* [WORK REQUIRED]:
Copy out, precisely as given, the lines from the line with "s.host with session" to the end of the entries that follow.
(PROVIDED ENTRIES begins)
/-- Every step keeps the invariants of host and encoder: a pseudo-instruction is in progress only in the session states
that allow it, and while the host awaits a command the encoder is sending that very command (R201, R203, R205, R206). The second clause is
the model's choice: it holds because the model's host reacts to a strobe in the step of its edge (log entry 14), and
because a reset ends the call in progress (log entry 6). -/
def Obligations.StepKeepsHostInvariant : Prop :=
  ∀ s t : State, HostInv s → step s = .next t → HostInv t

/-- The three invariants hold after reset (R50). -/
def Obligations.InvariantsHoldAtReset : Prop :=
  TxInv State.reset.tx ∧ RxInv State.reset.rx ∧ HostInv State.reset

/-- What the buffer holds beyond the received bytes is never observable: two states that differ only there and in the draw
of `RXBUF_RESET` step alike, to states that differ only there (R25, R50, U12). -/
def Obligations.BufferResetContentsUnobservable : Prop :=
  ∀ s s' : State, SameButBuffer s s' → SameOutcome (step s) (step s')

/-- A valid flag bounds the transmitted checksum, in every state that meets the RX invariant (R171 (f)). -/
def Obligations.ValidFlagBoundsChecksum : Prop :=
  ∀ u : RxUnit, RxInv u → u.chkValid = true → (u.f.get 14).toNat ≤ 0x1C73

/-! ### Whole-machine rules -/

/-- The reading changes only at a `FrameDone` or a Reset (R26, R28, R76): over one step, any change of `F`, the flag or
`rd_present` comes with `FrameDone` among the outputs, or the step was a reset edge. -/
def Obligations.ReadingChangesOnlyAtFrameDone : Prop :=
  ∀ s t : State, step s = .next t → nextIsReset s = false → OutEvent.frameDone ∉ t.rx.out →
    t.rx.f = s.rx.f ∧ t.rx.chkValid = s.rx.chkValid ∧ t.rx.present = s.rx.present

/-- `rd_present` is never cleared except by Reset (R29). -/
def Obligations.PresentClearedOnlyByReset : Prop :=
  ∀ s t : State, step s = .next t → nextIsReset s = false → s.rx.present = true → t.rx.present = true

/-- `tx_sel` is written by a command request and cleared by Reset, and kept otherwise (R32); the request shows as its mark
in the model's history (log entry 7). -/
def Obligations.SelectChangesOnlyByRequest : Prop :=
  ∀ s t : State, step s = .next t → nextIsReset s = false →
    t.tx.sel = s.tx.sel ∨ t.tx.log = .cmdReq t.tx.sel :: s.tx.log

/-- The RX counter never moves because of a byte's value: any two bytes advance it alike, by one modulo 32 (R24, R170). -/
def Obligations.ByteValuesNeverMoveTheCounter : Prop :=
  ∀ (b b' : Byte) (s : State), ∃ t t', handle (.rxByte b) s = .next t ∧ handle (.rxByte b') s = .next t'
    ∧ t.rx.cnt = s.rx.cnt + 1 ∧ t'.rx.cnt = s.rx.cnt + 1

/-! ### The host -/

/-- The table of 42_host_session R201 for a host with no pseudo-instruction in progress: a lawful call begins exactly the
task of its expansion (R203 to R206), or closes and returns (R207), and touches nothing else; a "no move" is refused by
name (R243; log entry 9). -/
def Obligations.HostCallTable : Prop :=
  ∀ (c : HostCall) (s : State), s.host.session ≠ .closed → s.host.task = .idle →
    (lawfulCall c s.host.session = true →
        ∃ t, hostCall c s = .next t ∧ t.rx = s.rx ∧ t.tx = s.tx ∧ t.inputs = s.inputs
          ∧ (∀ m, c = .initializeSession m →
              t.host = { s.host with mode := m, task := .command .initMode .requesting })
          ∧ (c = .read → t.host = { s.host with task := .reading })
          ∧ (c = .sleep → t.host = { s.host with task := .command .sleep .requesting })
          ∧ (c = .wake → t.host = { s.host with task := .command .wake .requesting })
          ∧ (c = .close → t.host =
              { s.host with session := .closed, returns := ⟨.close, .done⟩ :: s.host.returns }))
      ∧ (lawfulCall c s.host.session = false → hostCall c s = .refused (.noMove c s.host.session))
(PROVIDED ENTRIES ends)
* [RESPONSE BELOW]:
              { s.host with session := .closed, returns := ⟨.close, .done⟩ :: s.host.returns }))
      ∧ (lawfulCall c s.host.session = false → hostCall c s = .refused (.noMove c s.host.session))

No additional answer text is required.